Allegory of the seven liberal arts, The Phoebus Foundation

Rooted in the basic curriculum – the enkuklios paideia or "education in a circle" – of late Classical and Hellenistic Greece, the "liberal arts" or "liberal pursuits" (Latin liberalia studia) were already so called in formal education during the Roman Empire. The first recorded use of the term "liberal arts" (artes liberales) occurs in De Inventione by Marcus Tullius Cicero, but it is unclear if he created the term.[10][11] Seneca the Younger discusses liberal arts in education from a critical Stoic point of view in Moral Epistles.[12] The exact classification of the liberal arts varied however in Roman times,[13] and it was only after Martianus Capella in the 5th century AD influentially brought the seven liberal arts as bridesmaids to the Marriage of Mercury and Philology,[14] that they took on canonical form.

The four 'scientific' artes – music, arithmetic, geometry and astronomy (or astrology) – were known from the time of Boethius onwards as the quadrivium.

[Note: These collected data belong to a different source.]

/-- The engines have quiesced (R362); a frozen matrix engine stands at a chunk boundary (R372). A finished operation
completes first. -/
def enginesQuiet (s : State) : Bool :=
  (enginesFrozen s || (s.eng.running.isNone && s.eng.waiting.all fun m => !m.finished))
    && s.eng.channels.all (fun c => c.2.isNone) && s.eng.exchanges.isEmpty && s.eng.releases.isEmpty

/-- Steps 4 and 5 of R360. -/
def trySave (s : State) (sp : SavePoint) : State :=
  if !enginesQuiet s then s
  else
    let s := publish (if s.cpu.halted then setCorePc s (s.dbg.dpc.get (coreIndex s.cpu.coreId)) else s)
    if s.cpu.acks.isEmpty && s.cpu.inFlight.isEmpty && s.mem.buffer.isEmpty then saveContext s sp else s

/-- A core that runs no frame, or is parked, reaches step 4 at once (R360); one in debug mode is saved at
the deadline (R372). -/
def isResting (s : State) : Bool := !s.cpu.halted && (s.cpu.parked.isSome || (isIdle s && s.cpu.trap.isNone))


/-- SLICE_INSTANT (R360): the core becomes switch-pending; from its save point on it saves. -/
def execSliceInstant (s : State) : Host.Outcome State Fault Refusal :=
  .next (if !sliceDue s then s
    else
      let s := { s with cpu := { s.cpu with switching := true } }
      let s := if s.cpu.saving.isNone && isResting s then { s with cpu := { s.cpu with saving := some wholeSave } } else s
      match s.cpu.saving with
      | some sp => trySave s sp
      | none => s)

/-- SLICE_DEADLINE (R361): 20 µs after AT a core that has met no save point is saved in full. -/
def execSliceDeadline (s : State) : Host.Outcome State Fault Refusal :=
  .next (if deadlinePassed s then
      let sp := s.cpu.saving.getD wholeSave
      trySave { s with cpu := { s.cpu with switching := true, saving := some sp } } sp
    else s)

/-! ## Restoring (R364, R369) -/

/-- How a restore reads a record: a byte, a poisoned granule, and the address of an offset. -/
structure RecordView where
  byte : Nat → Byte
  bad : Nat → Bool
  addr : Nat → Word

/-- A little-endian field of a record. -/
def RecordView.num (r : RecordView) (off n : Nat) : Nat := ofBytes ((List.range n).map fun i => r.byte (off + i))

/-- The saved context that the bytes without a layout name. [log 33: DESIGN CHOICE] -/
def matching (s : State) (r : RecordView) : Option Context :=
  s.contexts.find? fun c =>
    let bs := imageRun c.image imagePart.1 imagePart.2
    (bs.zip (List.range bs.length)).all fun x => decide (r.byte (imagePart.1 + x.2) = x.1)

/-- A window from a record. -/
def windowFrom (r : RecordView) (off n : Nat) : Table Word :=
  (List.range n).foldl (fun (t : Table Word) i => if i = 0 then t else t.set i (word (r.num (off + 8 * i) 8))) []

/-- The registers of a window that a record holds poisoned. -/
def poisonFrom (r : RecordView) (off n : Nat) : List PoisonMark :=
  ((List.range n).filter fun i => i ≠ 0 && r.bad (off + 8 * i)).map fun i => { reg := i, addr := r.addr (off + 8 * i) }

/-- A register file of `n` registers of `size` bytes for each recorded level. -/
def bankFrom {w : Nat} (r : RecordView) (levels : List Nat) (off n size : Nat) : Table (BitVec w) :=
  levels.foldl (fun (t : Table (BitVec w)) p =>
    (List.range n).foldl (fun (t : Table (BitVec w)) i => t.set (n * p + i) (BitVec.ofNat w (r.num (0x2000 + 0x2000 * p + off + size * i) size))) t) []

/-- The banked registers that a record holds poisoned. -/
def bankPoisonFrom (r : RecordView) (levels : List Nat) : Table Bool :=
  levels.foldl (fun (t : Table Bool) p =>
    ((List.range 77).filter fun i => 32 ≤ i).foldl (fun (t : Table Bool) i =>
      let at_ := 0x2000 + 0x2000 * p + (bankPlace i).1
      t.set (128 * p + i) ((List.range ((bankPlace i).2 / 8)).any fun j => r.bad (at_ + 8 * j))) t) []

/-- Eight doublewords of a record. -/
def RecordView.words (r : RecordView) (off : Nat) : List Word := (List.range 8).map fun i => word (r.num (off + 8 * i) 8)

/-- The control part and the inbox of a record (R362, R365). -/
def restoredControl (saved : Core) (r : RecordView) : Core :=
  let c := (List.range controlCount).foldl (fun c i => setControl c i (word (r.num (0x32000 + 8 * i) 8))) saved
  withMessages c (imageMessages c fun n => (List.range 64).map fun i => r.byte (0x40000 + 64 * n + i))

/-- The core that a record gives, over what belongs to no partition. -/
def restoredCore (cur : Core) (before : Core) (r : RecordView) : Core :=
  let saved := restoredControl before r
  let lv := r.num 24 3
  let levels := (List.range 24).filter fun p => keepsLevel saved lv p
  let frame := fun (x : Frame × Nat) =>
    let f := withFrameWords x.1 (r.words (0x40 + 64 * x.2))
    let n := 8 * (f.wcode.toNat + 1)
    let off := 0x800 + 256 * f.level
    { f with regs := windowFrom r off n, poison := poisonFrom r off n, spilled := false }
  { saved with
    frames := ((saved.frames.reverse.zip (List.range 24)).map frame).reverse
    trap := saved.trap.map fun t =>
      { withTrapWords t (r.words (0x40 + 64 * saved.frames.length)) with regs := windowFrom r 0x680 32, poison := poisonFrom r 0x680 32 }
    v := bankFrom r levels 0 16 64
    k := bankFrom r levels 0x400 8 8
    e := bankFrom r levels 0x440 4 8
    g := bankFrom r levels 0x460 8 32
    sc := (bankFrom r levels 0x560 4 8 : Table Word).map fun x => (x.1, x.2 &&& scMask)
    fpctl := (bankFrom r levels 0x580 1 8 : Table Word).map fun x => (x.1, x.2 &&& fpctlMask)
    tiles := bankFrom r levels 0x588 1024 4
    bankPoison := bankPoisonFrom r levels
    time := cur.time
    synced := cur.synced
    cyc := cur.cyc
    retired := cur.retired
    coreId := cur.coreId
    latePort := cur.latePort
    q3Out := cur.q3Out
    lateRing := cur.lateRing
    bar := if saved.member then saved.bar else []
    halted := cur.halted
    trapWaits := cur.trapWaits
    stepping := cur.stepping
    stale := cur.stale
    badCode := []
    inFlight := cur.inFlight
    nextId := cur.nextId
    acks := cur.acks
    poweredOff := cur.poweredOff
    stashcfg := cur.stashcfg
    switching := cur.switching
    saving := none
    away := false }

After the 9th century, the remaining three arts of the 'humanities' – grammar, logic, and rhetoric – were grouped as the trivium.[13] It was in that two-fold form that the seven liberal arts were studied in the medieval Western university.[15][16] During the Middle Ages, logic gradually came to take predominance over the other parts of the trivium.[17]

In the 12th century the iconic image – Philosophia et septem artes liberales – or Philosophy and seven liberal arts was produced by Alsatian nun and abbess Herrad of Landsberg with her community of women as part of the Hortus deliciarum.[18] Their encyclopedia compiled ideas drawn from philosophy, theology, literature, music, arts, and sciences and was intended as a teaching tool for women of the abbey.[19] Compiled between 1167 and 1185 it contained humanity's most significant ideas. The image ‘Philosophy and seven liberal arts’ represents the circle of philosophy, and is presented as a rosette of a cathedral: a central circle and a series of semicircles arranged all around. It shows learning and knowledge organised into seven relations, the Septem Artes Liberales or Seven Liberal Arts. Each of these arts find their source in the Greek φιλοσοφία, philosophia, literally “love of wisdom”.[20]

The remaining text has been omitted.